If you use a gear which was off center for threading then the thread pitch will vary + and - as that gear makes one revolution. This will repeat as the threading continues. They may work in some cases, but I would not want to be cutting threads like that.

If your gear was cut off center, you can just center it and cut each space again. Go just deep enough to have all of the teeth cut to an equal pitch diameter, no matter what that pitch diameter actually winds up being. With a 100 or 127 tooth gear, that difference will be slight and you should have an good, working gear which does not cut threads with a varying pitch.

As for backlash, if you cut it as I suggest you will have some additional backlash when you use that gear.
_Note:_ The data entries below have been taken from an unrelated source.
/-- The fire request of cue `n` for salvo `x`, due two frames after frame `f`. -/
def cueRequest (f : FrameIndex) (l : Label) (n : Fin 16) (c : Cue) (x : Fin 16) : FireRequest :=
  { salvo := x, due := some (f + 2), requester := c.requester, cause := .cue, origin := .cue n f l }

/-- The fire request that a cue's match sends, in frame `f` with label `l`. -/
def sends (ahead : Label) (f : FrameIndex) (l : Label) (n : Fin 16) (c : Cue) : Option FireRequest :=
  if answers ahead c = true then
    match c.action with
    | .report => none
    | .fire x => some (cueRequest f l n c x)
  else none

section
variable {ahead : Label} {n : Fin 16} {s : State}

theorem cueMatch_eq (ahead : Label) (n : Fin 16) (s : State) : cueMatch ahead n s =
    if answers ahead s.rtu.cues[n] = true then
      match s.rtu.cues[n].action with
      | .report => reportNow (.cue n 0) (s.setCue n s.rtu.cues[n].matched)
      | .fire x => fire (cueRequest s.rtu.frame s.rtu.label n s.rtu.cues[n] x) (s.setCue n s.rtu.cues[n].matched)
    else s := by
  by_cases h : s.rtu.cues[n].state = .armed ∧ s.rtu.cues[n].fits ahead = true
  · rw [if_pos (by simpa [answers] using h)]
    exact if_pos h
  · rw [if_neg (by simpa [answers] using h)]
    exact if_neg h

theorem cueMatch_missed (h : answers ahead s.rtu.cues[n] = false) : cueMatch ahead n s = s := by
  rw [cueMatch_eq, h]
  exact if_neg Bool.false_ne_true

theorem cueMatch_reports (h : answers ahead s.rtu.cues[n] = true) (ha : s.rtu.cues[n].action = .report) :
    cueMatch ahead n s = reportNow (.cue n 0) (s.setCue n s.rtu.cues[n].matched) := by
  rw [cueMatch_eq, if_pos h, ha]

theorem cueMatch_fires (h : answers ahead s.rtu.cues[n] = true) {x : Fin 16} (ha : s.rtu.cues[n].action = .fire x) :
    cueMatch ahead n s = fire (cueRequest s.rtu.frame s.rtu.label n s.rtu.cues[n] x) (s.setCue n s.rtu.cues[n].matched) := by
  rw [cueMatch_eq, if_pos h, ha]

/-- A comparison changes its own cue alone. -/
theorem cueMatch_cues (ahead : Label) (n : Fin 16) (s : State) (m : Fin 16) :
    (cueMatch ahead n s).rtu.cues[m] = if n = m then compared ahead s.rtu.cues[n] else s.rtu.cues[m] := by
  have hset : ∀ c : Cue, (upd s.rtu.cues n c)[m] = if n = m then c else s.rtu.cues[m] := fun c => upd_get s.rtu.cues n m c
  unfold compared
  cases h : answers ahead s.rtu.cues[n] with
  | false =>
    rw [cueMatch_missed h]
    split
    · next hm => rw [hm]; rfl
    · rfl
  | true =>
    have hcues : (cueMatch ahead n s).rtu.cues = upd s.rtu.cues n s.rtu.cues[n].matched := by
      cases ha : s.rtu.cues[n].action with
      | report =>
        rw [cueMatch_reports h ha]
        simp
      | fire x =>
        rw [cueMatch_fires h ha]
        simp
    rw [hcues, hset]
    rfl

/-- Behind a read in progress a match's request waits in turn. -/
theorem cueMatch_waits (hr : s.xpe.reading ≠ none) : (cueMatch ahead n s).xpe.reading = s.xpe.reading ∧
    (cueMatch ahead n s).xpe.fires = s.xpe.fires ++ (sends ahead s.rtu.frame s.rtu.label n s.rtu.cues[n]).toList := by
  unfold sends
  cases h : answers ahead s.rtu.cues[n] with
  | false =>
    rw [cueMatch_missed h]
    simp
  | true =>
    cases ha : s.rtu.cues[n].action with
    | report =>
      rw [cueMatch_reports h ha]
      simp
    | fire x =>
      obtain ⟨y, hy⟩ := Option.ne_none_iff_exists'.mp hr
      rw [cueMatch_fires h ha, fire]
      simp [hy]

/-- The cues, compared one after the other. -/
theorem compare_run (ahead : Label) : ∀ (l : List (Fin 16)), l.Nodup → ∀ s : State,
    let w := l.foldl (fun x n => cueMatch ahead n x) s
    (∀ m : Fin 16, w.rtu.cues[m] = if m ∈ l then compared ahead s.rtu.cues[m] else s.rtu.cues[m]) ∧
    (s.xpe.reading ≠ none → w.xpe.reading = s.xpe.reading ∧
      w.xpe.fires = s.xpe.fires ++ l.filterMap fun n => sends ahead s.rtu.frame s.rtu.label n s.rtu.cues[n])
  | [], _, s => ⟨fun m => (if_neg List.not_mem_nil).symm, fun _ => ⟨rfl, (List.append_nil _).symm⟩⟩
  | n :: l, hn, s => by
    obtain ⟨hnew, hrest⟩ := List.nodup_cons.mp hn
    have hclock := cueMatch_clock ahead n s
    have hframe : (cueMatch ahead n s).rtu.frame = s.rtu.frame := (congrArg Rtu.frame hclock :)
    have hlabel : (cueMatch ahead n s).rtu.label = s.rtu.label := (congrArg Rtu.label hclock :)
    have hcues := cueMatch_cues ahead n s
    obtain ⟨ihcues, ihfires⟩ := compare_run ahead l hrest (cueMatch ahead n s)
    refine ⟨fun m => ?_, fun hr => ?_⟩
    · rw [List.foldl_cons, ihcues, hcues]
      by_cases hm : m = n
      · subst hm
        rw [if_neg hnew, if_pos rfl, if_pos List.mem_cons_self]
      · rw [if_neg (Ne.symm hm)]
        simp [hm]
    · obtain ⟨hreading, hfires⟩ := cueMatch_waits (ahead := ahead) (n := n) hr
      obtain ⟨wreading, wfires⟩ := ihfires (by rw [hreading]; exact hr)
      have hsame : ∀ m ∈ l, sends ahead (cueMatch ahead n s).rtu.frame (cueMatch ahead n s).rtu.label m (cueMatch ahead n s).rtu.cues[m] =
          sends ahead s.rtu.frame s.rtu.label m s.rtu.cues[m] := by
        intro m hm
        rw [hframe, hlabel, hcues, if_neg fun he : n = m => hnew (he ▸ hm)]
      refine ⟨wreading.trans hreading, wfires.trans ?_⟩
      rw [List.filterMap_congr hsame, hfires, List.append_assoc]
      congr 1
      rw [List.filterMap_cons]
      cases sends ahead s.rtu.frame s.rtu.label n s.rtu.cues[n] <;> rfl

theorem answers_unarmed {c : Cue} (h : c.state ≠ .armed) : answers ahead c = false := by simp [answers, h]

/-- Cues that are not ARMED are passed over. -/
theorem compare_none : ∀ (l : List (Fin 16)) (s : State), (∀ m ∈ l, s.rtu.cues[m].state ≠ .armed) →
    l.foldl (fun x n => cueMatch ahead n x) s = s
  | [], _, _ => rfl
  | n :: l, s, h => by
    rw [List.foldl_cons, cueMatch_missed (answers_unarmed (h n List.mem_cons_self))]
    exact compare_none l s fun m hm => h m (List.mem_cons_of_mem _ hm)

/-- With one cue ARMED at most, its comparison is all there is. -/
theorem compare_one (n : Fin 16) (s : State) (h : ∀ m, m ≠ n → s.rtu.cues[m].state ≠ .armed) :
    (List.finRange 16).foldl (fun x n => cueMatch ahead n x) s = cueMatch ahead n s := by
  obtain ⟨pre, post, hl⟩ := List.append_of_mem (List.mem_finRange n)
  have hnodup := List.nodup_finRange 16
  rw [hl, List.nodup_append] at hnodup
  obtain ⟨-, hpost, hapart⟩ := hnodup
  have hbefore : ∀ m ∈ pre, m ≠ n := fun m hm => hapart m hm n List.mem_cons_self
  have hafter : ∀ m ∈ post, m ≠ n := fun m hm he => (List.nodup_cons.mp hpost).1 (he ▸ hm)
  rw [hl, List.foldl_append, List.foldl_cons, compare_none pre s fun m hm => h m (hbefore m hm)]
  refine compare_none post _ fun m hm => ?_
  rw [cueMatch_cues, if_neg (Ne.symm (hafter m hm))]
  exact h m (hafter m hm)

/-- A request moves nothing of the router but its salvo reader. -/
theorem beginReads_router : ∀ (qs : List FireRequest) (s : State), (beginReads qs s).xpe =
    { s.xpe with reading := (beginReads qs s).xpe.reading, fires := (beginReads qs s).xpe.fires }
  | [], _ => rfl
  | q :: qs, s => by
    have hrefused : (beginReads qs (fireOutcome q .refusedSalvo 0 s)).xpe = { s.xpe with
        reading := (beginReads qs (fireOutcome q .refusedSalvo 0 s)).xpe.reading
        fires := (beginReads qs (fireOutcome q .refusedSalvo 0 s)).xpe.fires } := by
      have h := beginReads_router qs (fireOutcome q .refusedSalvo 0 s)
      rwa [show (fireOutcome q .refusedSalvo 0 s).xpe = s.xpe by simp] at h
    unfold beginReads
    split
    · exact hrefused
    · split
      · rfl
      · exact hrefused

theorem fire_router (q : FireRequest) (s : State) : (fire q s).xpe = { s.xpe with reading := (fire q s).xpe.reading, fires := (fire q s).xpe.fires } := by
  unfold fire
  split
  · rfl
  · exact beginReads_router _ s

/-- A comparison moves nothing of the router but its salvo reader. -/
theorem cueMatch_router (ahead : Label) (n : Fin 16) (s : State) : (cueMatch ahead n s).xpe =
    { s.xpe with reading := (cueMatch ahead n s).xpe.reading, fires := (cueMatch ahead n s).xpe.fires } := by
  cases h : answers ahead s.rtu.cues[n] with
  | false => rw [cueMatch_missed h]
  | true =>
    cases ha : s.rtu.cues[n].action with
    | report =>
      rw [cueMatch_reports h ha]
      simp
    | fire x =>
      rw [cueMatch_fires h ha]
      exact fire_router _ (s.setCue n s.rtu.cues[n].matched)

theorem compareCues_router (s : State) : (compareCues s).xpe =
    { s.xpe with reading := (compareCues s).xpe.reading, fires := (compareCues s).xpe.fires } := by
  have hrun : ∀ (l : List (Fin 16)) (a : Label) (u : State), (l.foldl (fun x n => cueMatch a n x) u).xpe = { u.xpe with
      reading := (l.foldl (fun x n => cueMatch a n x) u).xpe.reading
      fires := (l.foldl (fun x n => cueMatch a n x) u).xpe.fires } := by
    intro l a
    induction l with
    | nil => exact fun _ => rfl
    | cons n l ih =>
      intro u
      rw [List.foldl_cons]
      have h := ih (cueMatch a n u)
      rwa [cueMatch_router] at h
  unfold compareCues
  split
  · exact hrun _ _ s
  · rfl

end

/-! ### The inputs -/

/-- One input's sample: its record, and its report where it changed and is reported. -/
theorem sampleGpi_leaves (gpi : BitVec 16) (i : Fin 16) (s : State) :
    (∀ j : Fin 16, (sampleGpi gpi i s).tly.gpi[j] = if i = j then { s.tly.gpi[i] with asserted := gpi.getLsbD i.1 } else s.tly.gpi[j]) ∧
    journal (sampleGpi gpi i s) = journal (if s.tly.gpi[i].reports = true ∧ gpi.getLsbD i.1 ≠ s.tly.gpi[i].asserted
      then report (.gpi i (gpi.getLsbD i.1)) s.rtu.frame s.rtu.label s else s) := by
  have hset : ∀ (x : Gpi) (j : Fin 16), (upd s.tly.gpi i x)[j] = if i = j then x else s.tly.gpi[j] := fun x j => upd_get s.tly.gpi i j x
  unfold sampleGpi asserted
  by_cases h : s.tly.gpi[i].asserted = gpi.getLsbD i.1
  · rw [if_pos h, if_neg fun hc => hc.2 h.symm]
    refine ⟨fun j => ?_, rfl⟩
    split
    · next hj => rw [← h, hj]
    · rfl
  · rw [if_neg h]
    cases hr : s.tly.gpi[i].reports with
    | true =>
      rw [if_pos (by rfl), if_pos ⟨rfl, Ne.symm h⟩]
      exact ⟨fun j => by rw [(reportNow_frame _ _).2.2.2.2.1]; exact hset _ j, report_journal (by rfl) _ _ _⟩
    | false =>
      rw [if_neg Bool.false_ne_true, if_neg fun hc => Bool.false_ne_true hc.1]
      exact ⟨hset _, rfl⟩

/-- The report of one input's sample. -/
def toldGpi (gpi : BitVec 16) (old : Vector Gpi 16) (f : FrameIndex) (l : Label) (v : State) (i : Fin 16) : State :=
  if old[i].reports = true ∧ gpi.getLsbD i.1 ≠ old[i].asserted then report (.gpi i (gpi.getLsbD i.1)) f l v else v

/-- The inputs' samples, one after the other. -/
theorem sample_run (gpi : BitVec 16) (old : Vector Gpi 16) (f : FrameIndex) (lab : Label) : ∀ (l : List (Fin 16)), l.Nodup → ∀ u v : State,
    journal u = journal v → u.rtu.frame = f → u.rtu.label = lab → (∀ i ∈ l, u.tly.gpi[i] = old[i]) →
    let w := l.foldl (fun x i => sampleGpi gpi i x) u
    (∀ j : Fin 16, w.tly.gpi[j] = if j ∈ l then { old[j] with asserted := gpi.getLsbD j.1 } else u.tly.gpi[j]) ∧
    journal w = journal (l.foldl (toldGpi gpi old f lab) v)
  | [], _, _, _, hj, _, _, _ => ⟨fun j => (if_neg List.not_mem_nil).symm, hj⟩
  | i :: l, hn, u, v, hj, hf, hlab, hold => by
    obtain ⟨hnew, hrest⟩ := List.nodup_cons.mp hn
    obtain ⟨hgpi, htold⟩ := sampleGpi_leaves gpi i u
    have hi := hold i List.mem_cons_self
    have hrtu : (sampleGpi gpi i u).rtu = u.rtu := by simp
    have hstep : journal (sampleGpi gpi i u) = journal (toldGpi gpi old f lab v i) := by
      rw [htold, toldGpi, hi, hf, hlab]
      split
      · exact report_journal hj _ _ _
      · exact hj
    obtain ⟨ihgpi, ihtold⟩ := sample_run gpi old f lab l hrest (sampleGpi gpi i u) (toldGpi gpi old f lab v i) hstep (by rw [hrtu, hf]) (by rw [hrtu, hlab])
      fun j hm => by rw [hgpi, if_neg fun he : i = j => hnew (he ▸ hm), hold j (List.mem_cons_of_mem _ hm)]
    refine ⟨fun j => ?_, ihtold⟩
    rw [List.foldl_cons, ihgpi, hgpi]
    by_cases hji : j = i
    · subst hji
      rw [if_neg hnew, if_pos rfl, if_pos List.mem_cons_self, hi]
    · rw [if_neg (Ne.symm hji)]
      simp [hji]

theorem samples_keep (gpi : BitVec 16) (l : List (Fin 16)) (s : State) :
    (l.foldl (fun x i => sampleGpi gpi i x) s).rtu = s.rtu ∧ (l.foldl (fun x i => sampleGpi gpi i x) s).tke = s.tke :=
  ⟨foldl_keeps (fun x : State => x.rtu) (fun x i => sampleGpi gpi i x) (fun x i => by simp) l s,
    foldl_keeps (fun x : State => x.tke) (fun x i => sampleGpi gpi i x) (fun x i => by simp) l s⟩

/-- The sample of a boundary, its reports, and the frame inputs that it gives. -/
theorem sampleInputs_leaves (gpi : BitVec 16) (s : State) :
    (∀ j : Fin 16, (sampleInputs gpi s).tly.gpi[j] = { s.tly.gpi[j] with asserted := gpi.getLsbD j.1 }) ∧
    (sampleInputs gpi s).tly.inputs = some { frame := s.rtu.frame, sample := gpi, snapshot := s.tke.incoming } ∧
    journal (sampleInputs gpi s) = journal ((List.finRange 16).foldl (toldGpi gpi s.tly.gpi s.rtu.frame s.rtu.label) s) := by
  have hall := List.mem_finRange (n := 16)
  have hnodup := List.nodup_finRange 16
  unfold sampleInputs
  generalize List.finRange 16 = l at hall hnodup
  obtain ⟨hgpi, htold⟩ := sample_run gpi s.tly.gpi s.rtu.frame s.rtu.label l hnodup s s rfl rfl rfl fun _ _ => rfl
  obtain ⟨hrtu, htke⟩ := samples_keep gpi l s
  generalize l.foldl (fun x i => sampleGpi gpi i x) s = u at hgpi htold hrtu htke
  exact ⟨fun j => (hgpi j).trans (if_pos (hall j)), by rw [← hrtu, ← htke], htold⟩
But in cutting threads, the forces of the cutting will take up the backlash as first contact is made by the threading tool and the gear teeth will stay in contact for the duration of that threading pass. So the increased backlash is of no practical concern for this use.
 
As EPAIII says,

Put it back on the mill, centered properly and recut all the teeth to the deeper depth, then skim the diameter to get the correct depth.

Centre distance doesn't matter with changewheels, since you adjust it on the banjo.
 
Thanks for the advice, everyone. I'll chuck it back up on the mill and recut it. Centered this time, of course.
 
Involute gears can be cut with some variation in the actual pitch diameter. This has even been used to make gears with +1 and -1 tooth, all with the same pitch diameter as the base number.
This is a common misconception but in the end, it only makes for more confusion.

A gear by itself does not have a pitch diameter. "Pitch diameter" in that case is an imaginary number.

Gears only gain a pitch diameter when they are placed in mesh with another gear. At that moment, the "pitch diameter" is determined by the center distance and the ratio between the numbers of teeth. Nothing else. There is no way to measure it. It is mathematically derived and imaginary.

In this case, I'd have tried the parts before getting upset, because space cutters are not correct anyhow and the "translating gears" go through several more reductions which will smooth out any unevenness in the motion, and you don't do metric on an inch lathe all that often anyhow. Why run the risk of a misindex in the dividing head and wrecking the part if it's not going to make any difference ?

At least try it first. Roll them together by hand and see how smooth they roll, that's all that counts. The teeth are not the correct shape even if they were cut on center, see what real-world difference this mistake made before getting too concerned.